All industrial machinery should undergo periodically scheduled inspections and servicing to keep them in good operating condition, and a dehumidifying drying system is no exception. The frequency of maintenance for a dehumidifying dryer will vary widely depending upon the particular application it is being used in. A processor running 100% virgin, optical-grade polycarbonate with no fines to contend with will not require the same dryer maintenance frequency as the processor running an ABS 50:50 blend of virgin and regrind containing a high level of fines. A molder of a cellulosic material with a high loading of plasticizer—some of which will boil off the polymer when it is heated during drying and will contaminate the dryer’s air filters and desiccant—will need an altogether different and more rigorous PM program.

The incentive for maintaining a good periodic maintenance program will be increased productivity resulting from fewer production interruptions due to unscheduled servicing. So where to start? First you must know the precise drying parameters (temperature, dewpoint, drying time, and air flow) required for your particular polymer, as there are thousands of different types and grades of hygroscopic polymers, each of which has its own set of drying requirements.

Problems with air filters are by a wide margin the cause of most problems experienced with dehumidifying dryers, and for that reason filters should be at the top of the list when it comes to maintenance. There are Two such filters that need regular service.

 •  Return-air filter: Dehumidifying dryers employ a closed-loop drying-air circuit that returns the spent drying air exiting the drying hopper back to the dryer for reuse. If the polymer being dried has a high level of fines, some of those fines will be carried back to the dryer. A return-air filter prevents the fines from entering and contaminating the dryer’s desiccant. The return-air filter must be serviced periodically to prevent fines from building up and restricting airflow.
Depending upon the drying temperature, some applications may employ a return-air cooler, which should include a pre-filter for protecting the cooling coils. If so, both the pre-filter and main return-air filter must be serviced regularly.

 •  Regeneration air filter: The desiccant in a dehumidifying dryer has a finite capacity to adsorb water molecules; therefore a portion of the dryer’s desiccant is always offline being regenerated. During regeneration, ambient air is drawn in through a filter, passes through the regeneration blower, is heated to a high temperature, and passes through the offline desiccant. When heated, the desiccant releases its adsorbed water molecules, which are purged to the atmosphere. The regeneration air filter removes any airborne contaminants from the incoming air, protecting the dryer’s desiccant from contamination, and must be serviced periodically to prevent contaminants from building up on the filter and reducing airflow.

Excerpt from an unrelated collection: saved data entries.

-- ==== Sys2Proof/Certificates/Slice0/Obligations.lean ====
section
/-! DEFINITION. The statements for the provers. Each is about every state, reached or not, and every operand that its hypotheses admit;
`t` is the state that the command leaves. -/

open Sys2Proof Sys2Proof.Machine

/-! ### The machine -/

/-- A step takes the command at the front of the queue and runs it with the queue's rest. -/
def Obligations.StepRunsTheFrontCommand : Prop :=
  ∀ (c : Instr) (rest : List Instr) (s : State), s.pending = c :: rest → step s = exec c { s with pending := rest }

/-- With no command waiting, a step moves module time on and touches nothing but time and the outputs: by 2 ns while the frequency
correction and the remainder carried over are 0, and not at all while VIN is off (the model's choice, log entry 1). -/
def Obligations.IdleStepAdvancesTime : Prop :=
  ∀ s : State, s.pending = [] → ∃ t, step s = .next t ∧ t.pending = [] ∧
    t.blk = { s.blk with out := [], time := t.blk.time, tim := t.blk.tim } ∧ RegsBut [] s.blk t.blk ∧ SameMem s.blk t.blk ∧
    (s.blk.pwr.phase = .off → t.blk.time = s.blk.time) ∧
    (s.blk.pwr.phase ≠ .off → rd s.blk R.TIM_FREQ = 0 → s.blk.tim.tickRem = 0 → t.blk.time = s.blk.time + 131072 ∧ t.blk.tim.tickRem = 0)

/-- No command faults: a well-formed one answers a next state and leaves the queue alone, an ill-formed one is refused by name. -/
def Obligations.EveryCommandAnswers : Prop :=
  ∀ (c : Instr) (s : State),
    (c.wf = true → ∃ b, exec c s = .next { s with blk := b }) ∧ (c.wf = false → ∃ m, exec c s = .refused (.illFormed m))

/-- While every waiting command is well formed, a step answers a next state, and every command still waiting is well formed; the step
takes at most one command from the queue. -/
def Obligations.StepKeepsSound : Prop :=
  ∀ s : State, s.sound = true → ∃ t, step s = .next t ∧ t.sound = true ∧ t.pending = s.pending.drop 1

/-- Nothing waits at reset. -/
def Obligations.ResetSound : Prop := State.reset.sound = true ∧ State.reset.pending = []

/-- While the module does not run (PWR_OK low or MOD_RST_N low), no command but those of the supply, the pins and the always-on domain
has any effect. -/
def Obligations.NothingRunsInReset : Prop :=
  ∀ (c : Instr) (s : State), c.wf = true → c.alwaysOn = false → running s.blk = false →
    exec c s = .next { s with blk := { s.blk with out := [] } }

/-! ### Writes of CMD -/

/-- R110, R128: a command word whose write is not granted changes nothing but fault and error records, events and the answer: no CMDSTAT,
no table word, no byte of memory and no unit's own state. -/
def Obligations.RefusedCommandHasNoEffect : Prop :=
  ∀ (c : Instr) (rqid p : Nat) (s : State), c.command = some (rqid, p) → c.wf = true → coreRuns s.blk rqid = true → ¬ mayWrite s.blk rqid (pg p 0x28) →
    ∃ t, exec c s = .next t ∧ t.pending = s.pending ∧ t.blk.resp.status ≠ .ok ∧ t.blk.resp.data = 0 ∧
      t.blk = { s.blk with regs := t.blk.regs, out := [], resp := t.blk.resp, evr := t.blk.evr, elg := t.blk.elg,
                           actFifo := t.blk.actFifo, memFifo := t.blk.memFifo } ∧
      (∀ a, a ≠ R.ACT_FLTOVF → a ≠ R.MEM_FLTOVF → errKey a = false → rd t.blk a = rd s.blk a) ∧ SameMem s.blk t.blk

/-- R107: a command word written while a command of the page runs is ignored, and the page records ERR.cmdbusy. -/
def Obligations.BusyPageIgnoresCommands : Prop :=
  ∀ (c : Instr) (rqid p : Nat) (s : State), c.command = some (rqid, p) → c.wf = true → coreRuns s.blk rqid = true → mayWrite s.blk rqid (pg p 0x28) →
    cmdBusy s.blk (pg p 0x2C) = true →
    ∃ t, exec c s = .next t ∧ t.pending = s.pending ∧ (rd t.blk (pg p 0x18)).testBit 31 = true ∧ rd t.blk (pg p 0x2C) = rd s.blk (pg p 0x2C) ∧
      RegsOnly [pg p 0x18, pg p 0x1C] s.blk t.blk

/-! ### Commands that clear and pop -/

/-- R115's page text and its like, R363, R417, R481, R483, R508, R548, R601, R618: CLRCNT of the pages whose counters are registers zeroes
exactly those registers, and ends with code 0. -/
def Obligations.ClrcntZeroesCounterRegisters : Prop :=
  ∀ (rqid : Nat) (s : State),
    (let clears (c : Instr) (p : Nat) (l : List Nat) : Prop := cmdFree s.blk rqid p →
        ∃ t, exec c s = .next t ∧ t.pending = s.pending ∧ answered s.blk t.blk (pg p 0x2C) 0 ∧ (∀ a ∈ l, rd t.blk a = 0) ∧
          RegsOnly (pg p 0x2C :: l) s.blk t.blk
     clears (.dmaClrcnt rqid) 0x32 (R.DMA_DONE :: (List.range 64).map R.DMA_I_DONE) ∧
     clears (.dplClrcnt rqid) 0x33 ((List.range 64).map R.DPL_OUTSIDE) ∧
     clears (.bioClrcnt rqid) 0x35 [R.BIO_BINQOVF] ∧
     clears (.plsClrcnt rqid) 0x3F ((List.range 16).map R.PLS_CNT ++ (List.range 16).map R.PLS_DROP) ∧
     clears (.aapClrcnt rqid) 0x2A ((List.range 16).map R.AAP_SWCNT ++ (List.range 16).map R.AAP_CLIP) ∧
     clears (.pheClrcnt rqid) 0x2C ([R.PHE_LATECNT, R.PHE_ABANDCNT, R.PHE_CORRCNT, R.PHE_CORRDEFER, R.PHE_CORRDROP] ++
       (List.range 8).map R.PHE_UNITDUR) ∧
     clears (.fldClrcnt rqid) 0x39 [R.FLD_TXDATA, R.FLD_TXREV, R.FLD_IMPDROP] ∧
     clears (.twnClrcnt rqid) 0x38 ((List.range 5).map R.TWN_DIVCNT ++ [R.TWN_HBMISS, R.TWN_WITRX, R.TWN_WITTO, R.TWN_WITBAD]) ∧
     clears (.elgClrcnt rqid) 0x40 (R.ELG_LOST :: (List.range 64).map R.ELG_I_DROP) ∧
     clears (.prpClrcnt rqid) 0x21 (R.PRP_NODEFULL :: ((List.range 6).map (fun i =>
       [R.PRP_DUPDROP i, R.PRP_OUTWIN i, R.PRP_OWNSRC i, R.PRP_NORCT i, R.PRP_RINGFWD i, R.PRP_LANERR i])).flatten) ∧
     ∀ m, m ≤ 14 → clears (.macClrcnt rqid m) (0x10 + m) (macCounters m))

As airflow is the life blood of a dehumidifying drying system, the correct airflow volume in both the drying air circuit and the regeneration air circuit is critical and must be maintained for the dryer to do its job. Blinded filters will reduce airflow.

The hoses connecting most medium-size dehumidifying dryers to the drying hopper are probably the second most common cause of problems experienced with dehumidifying dryers. Most medium-size dryers (capacities from a few hundred to about 1000 lb/hr) are portable and come equipped with casters so they can be moved about easily. The drying hoppers, on the other hand, are very seldom mobile. As a result, most dryers in this size range are supplied with flexible hosing to connect the dryer to the drying hopper. The very nature of this setup makes these flexible hoses susceptible to abuse and damage.

If the hoses are partially crushed, the airflow passing through them maybe restricted. If the hoses become frayed and begin leaking air, then high-humidity ambient air may be drawn into the drying system, which will quickly overload the limited capacity of the desiccant, resulting in a poor dewpoint. These interconnecting hoses must to be protected and maintained in good condition to keep the drying system operating at peak performance.

For processors, a better alternative to this configuration is to select a convenient location for the dryer and remove the casters to make it a stationary installation, then replace the flexible hoses with a good grade of rugged rigid metal tubing. Any issues with flexible hose concerns then become a thing of the past.

Having the correct air temperature entering the drying hopper is critical to the drying process. If the temperature is too high, the material may soften, causing the pellets to fuse. High temperature may also result in polymer degradation. Conversely, if the temperature is too low, the drying process will be slowed and require more drying time; below a certain threshold, the material may never achieve a low enough moisture content to process successfully.

Check the drying temperature entering the drying hopper to be sure it is within a few degrees of the setpoint on the dryer’s control panel. If you find a difference of more than a few degrees, there is a problem that needs to be investigated and corrected as soon as possible.

Drying time is a function of the size of the drying hopper and throughput rate and is decided when the system is first purchased. However, the job a drying system is running may change from time to time, and when it does attention needs be paid to make sure the new job falls within the operating capacity of the dryer and drying hopper.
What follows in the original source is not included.